Hybrid fluorescence-Raman imaging of cells

After demonstrating the feasibility of anti-Stokes fluorescence excitation in purified FP systems, next is to apply the method for the hybrid fluorescence-Raman imaging of HeLa cells that express different FP fusion constructs. Cross-talk free anti-Stokes fluorescence image and cytochrome c, protein and lipid Raman image HeLa cells were successfully obtained from HeLa cells transfected with histone-ECFP (Fig. 3ae) and B4GalT1-mTFP (Fig. 3fj). Histone is the protein that help pack the DNA inside cell nucleus30. B4GalT1 encodes the β-1,4-galactosyltransferase 1 that helps the synthesis of poly-N-acetyllactosamine, and localise in the trans-Golgi network31. The fluorescence contrast in Fig. 3a and f corresponded well to those of histone and B4GalT1, i.e. cell nucleus and Golgi body respectively. The presented spectra have been processed by SVD denoising, and the anti-Stokes fluorescence images were composed by using the denoised hyperspectral dataset. The different colour spectra presented in Fig. 3e and j were selected from a representative pixel within the corresponding colour images (Fig. 3ad and fi) of the hyperspectral datasets.

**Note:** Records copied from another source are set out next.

-- ==== Sys2Proof/Laws/Commands.lean ====
section
/-!
SUPPORT. One lemma per command that says everything its execution step can do, and that it always
answers a next state.
-/

namespace Sys2Proof.Machine

theorem execVlqEnc_spec (s : State) :
    exec .vlqEnc s =
      .next ((s.memWrite 0 (vlqEncode s.value.toNat)).setRlen
        (word (vlqEncode s.value.toNat).length)).completed := rfl

theorem execVlqDec_cases (s : State) : ∃ t, exec .vlqDec s = .next t ∧
    ((s.bufCap < s.len.toNat ∧ t = s.raised (.range 1 s.len.toNat)) ∨
    (∃ sub off, s.len.toNat ≤ s.bufCap ∧ vlqDecode (s.memRead 0 s.len.toNat) = .bad sub off ∧
      t = s.raised (.badLengthField sub off)) ∨
    (∃ v k, s.len.toNat ≤ s.bufCap ∧ vlqDecode (s.memRead 0 s.len.toNat) = .ok v k ∧
      t = ((s.setValue (word v)).setRlen (word k)).completed)) := by
  refine ⟨_, rfl, ?_⟩
  rcases s.withInput_cases _ with ⟨h, hu⟩ | ⟨h, hu⟩
  · exact .inl ⟨h, hu⟩
  · rw [hu]
    cases hd : vlqDecode (s.memRead 0 s.len.toNat) with
    | bad sub off => exact .inr (.inl ⟨sub, off, h, rfl, by simp⟩)
    | ok v k => exact .inr (.inr ⟨v, k, h, rfl, by simp⟩)

theorem execPadsize_cases (s : State) : ∃ t, exec .padsize s = .next t ∧
    ((2 ^ 64 - 1 < paddedSize s.value.toNat ∧ t = s.raised (.range 3 (2 ^ 64 - 1))) ∨
    (paddedSize s.value.toNat ≤ 2 ^ 64 - 1 ∧
      t = (s.setFrame (paddedSize s.value.toNat) (prefixSize s.value.toNat)
        s.value.toNat).completed)) := by
  unfold exec execPadsize State.valueOperand
  by_cases h : 2 ^ 64 - 1 < paddedSize s.value.toNat
  · exact ⟨_, if_pos h, .inl ⟨h, rfl⟩⟩
  · exact ⟨_, if_neg h, .inr ⟨by omega, rfl⟩⟩

theorem execBuild_cases (s : State) : ∃ t, exec .build s = .next t ∧
    ((s.bufCap < s.len.toNat ∧ t = s.raised (.range 1 s.len.toNat)) ∨
    (s.len.toNat ≤ s.bufCap ∧ s.bufCap < paddedSize s.len.toNat ∧
      t = s.raised (.range 2 (paddedSize s.len.toNat))) ∨
    (s.len.toNat ≤ s.bufCap ∧ paddedSize s.len.toNat ≤ s.bufCap ∧
      t = ((s.memWrite 0 (buildFrame (s.memRead 0 s.len.toNat))).setFrame
        (paddedSize s.len.toNat) (prefixSize s.len.toNat) s.len.toNat).completed)) := by
  refine ⟨_, rfl, ?_⟩
  rcases s.withInput_cases _ with ⟨h, hu⟩ | ⟨h, hu⟩
  · exact .inl ⟨h, hu⟩
  · rw [hu]
    rcases s.storeFrame_cases s.lenOperand (fun _ => s.memRead 0 s.len.toNat) with
      ⟨hp, hf⟩ | ⟨hp, hf⟩
    · exact .inr (.inl ⟨h, hp, hf⟩)
    · exact .inr (.inr ⟨h, hp, hf⟩)

theorem execBuildz_cases (s : State) : ∃ t, exec .buildz s = .next t ∧
    ((s.bufCap < paddedSize s.len.toNat ∧ t = s.raised (.range 2 (paddedSize s.len.toNat))) ∨
    (paddedSize s.len.toNat ≤ s.bufCap ∧
      t = ((s.memWrite 0 (buildFrame (List.replicate s.len.toNat 0))).setFrame
        (paddedSize s.len.toNat) (prefixSize s.len.toNat) s.len.toNat).completed)) :=
  ⟨_, rfl, s.storeFrame_cases s.lenOperand fun n => List.replicate n 0⟩

theorem execParse_cases (s : State) : ∃ t, exec .parse s = .next t ∧
    ((s.bufCap < s.len.toNat ∧ t = s.raised (.range 1 s.len.toNat)) ∨
    (∃ e, s.len.toNat ≤ s.bufCap ∧ parseFrame (s.memRead 0 s.len.toNat) = .error e ∧
      t = s.raised e) ∨
    (∃ l n, s.len.toNat ≤ s.bufCap ∧ parseFrame (s.memRead 0 s.len.toNat) = .ok (l, n) ∧
      t = (s.setFrame s.len.toNat l n).completed)) := by
  refine ⟨_, rfl, ?_⟩
  rcases s.withInput_cases _ with ⟨h, hu⟩ | ⟨h, hu⟩
  · exact .inl ⟨h, hu⟩
  · rw [hu]
    cases hd : parseFrame (s.memRead 0 s.len.toNat) with
    | error e => exact .inr (.inl ⟨e, h, rfl, by simp⟩)
    | ok ln => exact .inr (.inr ⟨ln.1, ln.2, h, rfl, by simp [State.lenOperand]⟩)

theorem execReseal_cases (s : State) : ∃ t, exec .reseal s = .next t ∧
    ((s.bufCap < s.len.toNat ∧ t = s.raised (.range 1 s.len.toNat)) ∨
    (∃ e, s.len.toNat ≤ s.bufCap ∧ parseHeader (s.memRead 0 s.len.toNat) = .error e ∧
      t = s.raised e) ∨
    (∃ l n, s.len.toNat ≤ s.bufCap ∧ parseHeader (s.memRead 0 s.len.toNat) = .ok (l, n) ∧
      t = ((s.memWrite (l + n) (slice (reseal (s.memRead 0 s.len.toNat) l n) (l + n)
        (l + n + checksumSize n))).setFrame s.len.toNat l n).completed)) := by
  refine ⟨_, rfl, ?_⟩
  rcases s.withInput_cases _ with ⟨h, hu⟩ | ⟨h, hu⟩
  · exact .inl ⟨h, hu⟩
  · rw [hu]
    cases hd : parseHeader (s.memRead 0 s.len.toNat) with
    | error e => exact .inr (.inl ⟨e, h, rfl, by simp⟩)
    | ok ln => exact .inr (.inr ⟨ln.1, ln.2, h, rfl, by simp [State.lenOperand]⟩)

theorem execMix_cases (s : State) : ∃ t, exec .mix s = .next t ∧
    ((s.bufCap < s.len.toNat ∧ t = s.raised (.range 1 s.len.toNat)) ∨
    (s.len.toNat ≤ s.bufCap ∧ s.len.toNat % 3 ≠ 0 ∧ t = s.raised (.notAligned s.len.toNat)) ∨
    (s.len.toNat ≤ s.bufCap ∧ s.len.toNat % 3 = 0 ∧
      t = ((s.memWrite 0 (mix (s.memRead 0 s.len.toNat))).setRlen s.len).completed)) := by
  refine ⟨_, rfl, ?_⟩
  rcases s.withInput_cases _ with ⟨h, hu⟩ | ⟨h, hu⟩
  · exact .inl ⟨h, hu⟩
  · rw [hu]
    unfold State.lenOperand
    by_cases h3 : s.len.toNat % 3 = 0
    · exact .inr (.inr ⟨h, h3, if_neg (by simpa using h3)⟩)
    · exact .inr (.inl ⟨h, h3, if_pos h3⟩)

theorem execEncode_cases (s : State) : ∃ t, exec .encode s = .next t ∧
    ((s.bufCap < s.len.toNat ∧ t = s.raised (.range 1 s.len.toNat)) ∨
    (s.len.toNat = 0 ∧ t = (s.setRlen 0).completed) ∨
    (s.len.toNat ≤ s.bufCap ∧ s.len.toNat ≠ 0 ∧ s.bufCap < paddedSize s.len.toNat ∧
      t = s.raised (.range 2 (paddedSize s.len.toNat))) ∨
    (s.len.toNat ≤ s.bufCap ∧ s.len.toNat ≠ 0 ∧ paddedSize s.len.toNat ≤ s.bufCap ∧
      t = ((s.memWrite 0 (mix (buildFrame (s.memRead 0 s.len.toNat)))).setRlen
        (word (paddedSize s.len.toNat))).completed)) := by
  refine ⟨_, rfl, ?_⟩
  rcases s.withInput_cases _ with ⟨h, hu⟩ | ⟨h, hu⟩
  · exact .inl ⟨h, hu⟩
  · rw [hu]
    unfold State.lenOperand
    by_cases h0 : s.len.toNat = 0
    · exact .inr (.inl ⟨h0, if_pos h0⟩)
    · by_cases hp : s.bufCap < paddedSize s.len.toNat
      · exact .inr (.inr (.inl ⟨h, h0, hp, (if_neg h0).trans (if_pos hp)⟩))
      · exact .inr (.inr (.inr ⟨h, h0, by omega, (if_neg h0).trans (if_neg hp)⟩))

theorem execDecode_spec (s : State) :
    exec .decode s = .next (s.unmix ((s.setRlen 0).setPlen 0) fun s f l n =>
      ((s.memWrite 0 (payloadOf f l n)).setRlen (word n)).setPlen (word n)) := rfl

theorem execDecodeView_spec (s : State) :
    exec .decodeView s = .next (s.unmix s fun s f l n => s.setFrame f.length l n) := rfl

/-- Every command answers a next state in every state (10_state.md R43). -/
theorem exec_next (i : Instr) (s : State) : ∃ t, exec i s = .next t := by
  cases i with
  | vlqEnc => exact ⟨_, rfl⟩
  | padsize => exact (execPadsize_cases s).imp fun _ h => h.1
  | vlqDec | build | buildz | parse | reseal | mix | encode | decode | decodeView => exact ⟨_, rfl⟩

end Sys2Proof.Machine
end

To verify whether the anti-Stokes excitation of FPs bring unexpected effects to the fluorescence image, we have also compared the two anti-Stokes fluorescence image with the standard wide-field Stokes fluorescence image of the specimen. The result proved that although the fluorescing mechanism is different, both FP imaging methods give almost identical imaging contrast (Fig. 4). However, slight differences in FP localisation can be observed between the two B4GalT1-mTFP images (Fig. 4f). This is because the standard fluorescence image was taken before the hybrid fluorescence-Raman image, and the movement of Golgi bodies within the short time was recorded. This result also highlights the importance of hybrid imaging. Since living cells are dynamic samples that constantly change their morphology and chemical state, if any time lag exists between the fluorescence and Raman measurements, the accuracy of further chemical analyses according to FP expression pattern would be significantly lowered. Our hybrid imaging technique ensures that the fluorescence and Raman data are fully synchronised, and eliminate such uncertainties.

Figure 3
figure 3

(ae) are the anti-Stokes fluorescence image (a), resonance enhanced 750 cm−1 cytochrome c Raman image (b), 1680 cm−1 amide I Raman image that shows protein contrast (c), 2852 cm−1 CH2 stretch Raman image that shows long chain lipids (d), and the hybrid spectrum taken from a random pixel of the corresponding contrasts (e). Cyan is the spectrum with strong CFP emission, green is with strong cytochrome c contrast, magenta from strong protein contrast and red from strong lipid contrast. Note that all these information are acquired within a single scan of the sample. (fj) are the respective images and spectrum of B4GalT1-mTFP labelled HeLa cells as described earlier. All 3 repeats of successfully transfected histone-ECFP HeLa cells and all 6 repeats of successfully transfected B4GalT1-mTFP HeLa cells showed successful combination of fluorescence and Raman imaging as shown here. Also, please note that the presented spectra are without fluorescence background subtraction, but the Raman images are with background subtraction calculations. The width of all images are 40 µm.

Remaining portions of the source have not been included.